StreamingResponse keeps the HTTP connection open and sends chunks as they’re generated. The frontend receives them in real-time.

Local Development Server

if __name__ == "__main__":
    import uvicorn
    uvicorn.run(app, host="0.0.0.0", port=8000)

Run with python main.py and the server starts on port 8000. 0.0.0.0 means it accepts connections from any IP (useful for testing from other devices).

Step 3: Frontend (Streamlit)

Create streamlit_app.py:

Complete Frontend Code

import streamlit as st
import requests
import json
import uuid

st.set_page_config(page_title="Personal AI Assistant", page_icon="🤖", layout="wide")

def normalize_email(email: str) -> str:
    return (email or "").strip().lower()

def stable_user_id_from_email(email: str) -> str:
    return uuid.uuid5(uuid.NAMESPACE_DNS, normalize_email(email)).hex

# Session state
if 'messages' not in st.session_state:
    st.session_state.messages = []
if 'user_name' not in st.session_state:
    st.session_state.user_name = None
if 'email' not in st.session_state:
    st.session_state.email = None
if 'user_id' not in st.session_state:
    st.session_state.user_id = None

st.title("🤖 Personal AI Assistant")
st.markdown("*Your AI that learns and remembers*")

with st.sidebar:
    st.header("👤 User Profile")
    
    if not st.session_state.user_name or not st.session_state.email:
        name = st.text_input("What should I call you?")
        email = st.text_input("Email", placeholder="you@example.com")
        
        if st.button("Get Started"):
            if name and email:
                st.session_state.user_name = name
                st.session_state.email = normalize_email(email)
                st.session_state.user_id = stable_user_id_from_email(st.session_state.email)
                st.session_state.messages.append({
                    "role": "user",
                    "content": f"Hi!
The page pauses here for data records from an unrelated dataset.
/-- The first fault of a node. -/
def State.firstFault (s : State) (nid : Nat) : Option Ctx :=
  (bestOf (fun a b => faultBefore a.2 b.2)
    (s.slots.filter fun x => x.2.bind.st == .faulted && x.2.launch.nid == nid)).map (·.2)

/-- The report of a fault (Table 15-7). -/
def Ctx.report (c : Ctx) : Report :=
  let f := c.faultRec.getD (.none_, 0, 0)
  ⟨1, f.1.code, c.launch.inst.toNat, f.2.1, f.2.2⟩

/-- FREE of slot k, of a faulted context once the stores before its fault have been performed (R106): a saved context leaves it, and one in state 3 is
discarded (Table 15-4); a halted one counts for its node, which completes with its last member; a faulted one completes its node. -/
def State.freeSlot (s : State) (k : Nat) : State :=
  let c := s.slot k
  match c.bind.st with
  | .saved => s.unbind k
  | .save => s.unbind k
  | .halted =>
    let s1 := s.unbind k
    match s1.nodeOf c.launch.nid with
    | none => s1
    | some n =>
      let n1 := { n with ended := n.ended + 1 }
      if n.ninst.toNat ≤ n1.ended then s1.completeNode n1 (Report.plain 0) else s1.updNode n.nid fun _ => n1
  | .faulted =>
    if c.storing then s
    else match s.nodeOf c.launch.nid with
    | none => s.unbind k
    | some n => s.completeNode n ((s.firstFault n.nid).getD c).report
  | _ => s

/-- FREE (R289, R299). -/
def execFree (k : Nat) (s : State) : Host.Outcome State Fault Refusal := .next (s.freeSlot k)

/-! ### PAGE_IN_COMPLETE (R246, R296, R216) -/

/-- The address of the leaf of a page number, where the walk reaches one. -/
def State.leafAddr (s : State) : Nat → Nat → Nat → Option Nat
  | 0, _, _ => none
  | l + 1, node, page =>
    let a := node + 8 * (page / 2 ^ (9 * l) % 512)
    if !(s.dword a).getLsbD 63 then none
    else if l = 0 then some a else s.leafAddr l (getBits (s.dword a) 12 28 * 4096) page

/-- RES set in the leaf of a page (R246). -/
def State.setRes (s : State) (e : Entry) (off : Nat) : State :=
  match s.leafAddr (tableLevels e.pageBits e.length 6 1) e.ptroot (e.pageNo off) with
  | none => s
  | some a => { s with mem := memWrite s.mem (dwordCells a (s.dword a ||| 0x4000000000000000)) }

/-- The page of an offset of a buffer has come in: the contexts and channels that wait for it resume. -/
def State.pageIn (s : State) (buf off : Nat) : State :=
  let e := s.entry (BitVec.ofNat 20 buf)
  let same := fun (w : Option (Nat × Nat)) =>
    match w with | some x => x.1 == buf && e.pageNo x.2 == e.pageNo off | none => false
  let s1 := s.setRes e off
  let s2 := s1.mapSlots fun _ c => c.upd fun r => { r with chans := r.chans.map fun (x : Chan) =>
    { x with copies := x.copies.map fun (p : Copy) =>
      if same (p.paused.map fun y => (y.1.toNat, y.2)) then { p with paused := none } else p } }
  { s2 with members := s2.members.map fun (x : Nat × Member) =>
      if same x.2.waiting then (x.1, { x.2 with waiting := none, head := true }) else x }

/-- PAGE_IN_COMPLETE (R246). -/
def execPageInComplete (buf off : Nat) (s : State) : Host.Outcome State Fault Refusal := .next (s.pageIn buf off)

/-! ### HALT (R391) -/

/-- The first copy-fault record of a context: its channel. -/
def Ctx.copyFaultAny (c : Ctx) : Option (Nat × CopyFault) :=
  (List.range 4).findSome? fun ch => ((c.chan ch).fault).map fun f => (ch, f)

/-- DEFERRED for a copy fault (Table 16-4). -/
def haltCopyFault (s : State) (ch : Nat) (f : CopyFault) : WR State :=
  let s1 := s.updCtx fun c => c.setChan ch { c.chan ch with fault := none }
  .trap (s1.setObj f.bar ((s1.obj f.bar).setErr false)) .deferred
    (BitVec.ofNat 64 (f.pc.toNat + f.serial.toNat * 2 ^ 32 + f.tmpl.toNat * 2 ^ 48))
    (BitVec.ofNat 64 (f.buf.toNat + f.off.toNat / 256 * 2 ^ 20 + deferCode f.cause * 2 ^ 60 + 2 ^ 63))

/-- Step 2 of R391: copies finished, stores and atomics at their global points. DEDUCED (log 76): no result of a tag is still on its way, as R103 has
its tagged load landed at HALT on every run. -/
def State.quiet (s : State) (k : Nat) : Bool :=
  s.copiesDone k && !(s.slot k).storing && !(s.reqs.any fun r => r.slot == k && r.ch == 0 && r.opc != 1) && (s.slot k).arrived

/-- HALT's end of a context: its tags landed (R103), its tile drained, and the slot HALTED (R391). -/
def Ctx.halted (c : Ctx) : Ctx := { c with bind := { c.bind with st := .halted }, out := [] }

/-- R391. -/
def haltBody : State → WR State :=
  deliverThen fun s =>
    match s.ctx.copyFaultAny with
    | some (ch, f) => haltCopyFault s ch f
    | none =>
      if !s.quiet s.cur then .stall (s.waitAt (.busy 0 []))
      else .done (((s.updCtx fun c => c.landAll.finishMma.drain.endDrain).disown s.cur).updCtx Ctx.halted)

/-- R391: HALT. -/
def execHalt (h : Hdr) (b : FmtY) (s : State) : Host.Outcome State Fault Refusal :=
  runWord (issueY 0x02 h b [] 0) haltBody s

end Sys2Proof.Machine
end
My name is {name}."
                })
                st.rerun()
            else:
                st.warning("Please enter both fields.")
    else:
        st.write(f"**Name:** {st.session_state.user_name}")
        st.write(f"**Email:** {st.session_state.email}")
        if st.button("Reset Conversation"):
            st.session_state.messages = []
            st.rerun()

if st.session_state.user_name and st.session_state.email:
    for message in st.session_state.messages:
        with st.chat_message(message["role"]):
            st.markdown(message["content"])
    
    if prompt := st.chat_input("Message..."):
        st.session_state.messages.append({"role": "user", "content": prompt})
        with st.chat_message("user"):
            st.markdown(prompt)
        
        with st.chat_message("assistant"):
            try:
                response = requests.post(
                    "http://localhost:8000/chat",
                    json={
                        "messages": st.session_state.messages,
                        "email": st.session_state.email
                    },
                    stream=True,
                    timeout=30
                )
                
                if response.status_code == 200:
                    full_response = ""
                    for line in response.iter_lines():
                        if line:
                            try:
                                data = json.loads(line.decode('utf-8').replace('data: ', ''))
                                if 'content' in data:
                                    full_response += data['content']
                            except:
                                continue
                    
                    st.markdown(full_response)
                    st.session_state.messages.append({"role": "assistant", "content": full_response})
                else:
                    st.error(f"Error: {response.status_code}")
            except Exception as e:
                st.error(f"Error: {e}")
else:
    st.info("Please enter your profile in the sidebar")

Step 4: Run It

Terminal 1 - Start backend:

python main.py

Terminal 2 - Start frontend:

streamlit run streamlit_app.py

Open http://localhost:8501 in your browser.

TypeScript Implementation

Step 1: Project Setup

npx create-next-app@latest personal-ai --typescript --tailwind --app
cd personal-ai
npm install @supermemory/tools ai @ai-sdk/openai

Create .env.local:

SUPERMEMORY_API_KEY=your_supermemory_key_here
OPENAI_API_KEY=your_openai_key_here

Step 2: API Route

Create app/api/chat/route.ts. Let’s break it down:

Import Dependencies

import { streamText } from 'ai'
import { createOpenAI } from '@ai-sdk/openai'
import { supermemoryTools } from '@supermemory/tools/ai-sdk'

streamText: Vercel AI SDK function that handles streaming responses and tool calling
createOpenAI: Factory function to create an OpenAI provider
supermemoryTools: Pre-built tools for memory search and storage

Initialize OpenAI Provider

const openai = createOpenAI({
  apiKey: process.env.OPENAI_API_KEY!
})

Creates an OpenAI provider configured with your API key. The ! tells TypeScript “this definitely exists” (because we set it in .env.local). This provider object will be passed to streamText to specify which AI model to use.

Define System Prompt

const SYSTEM_PROMPT = `You are a highly personalized AI assistant.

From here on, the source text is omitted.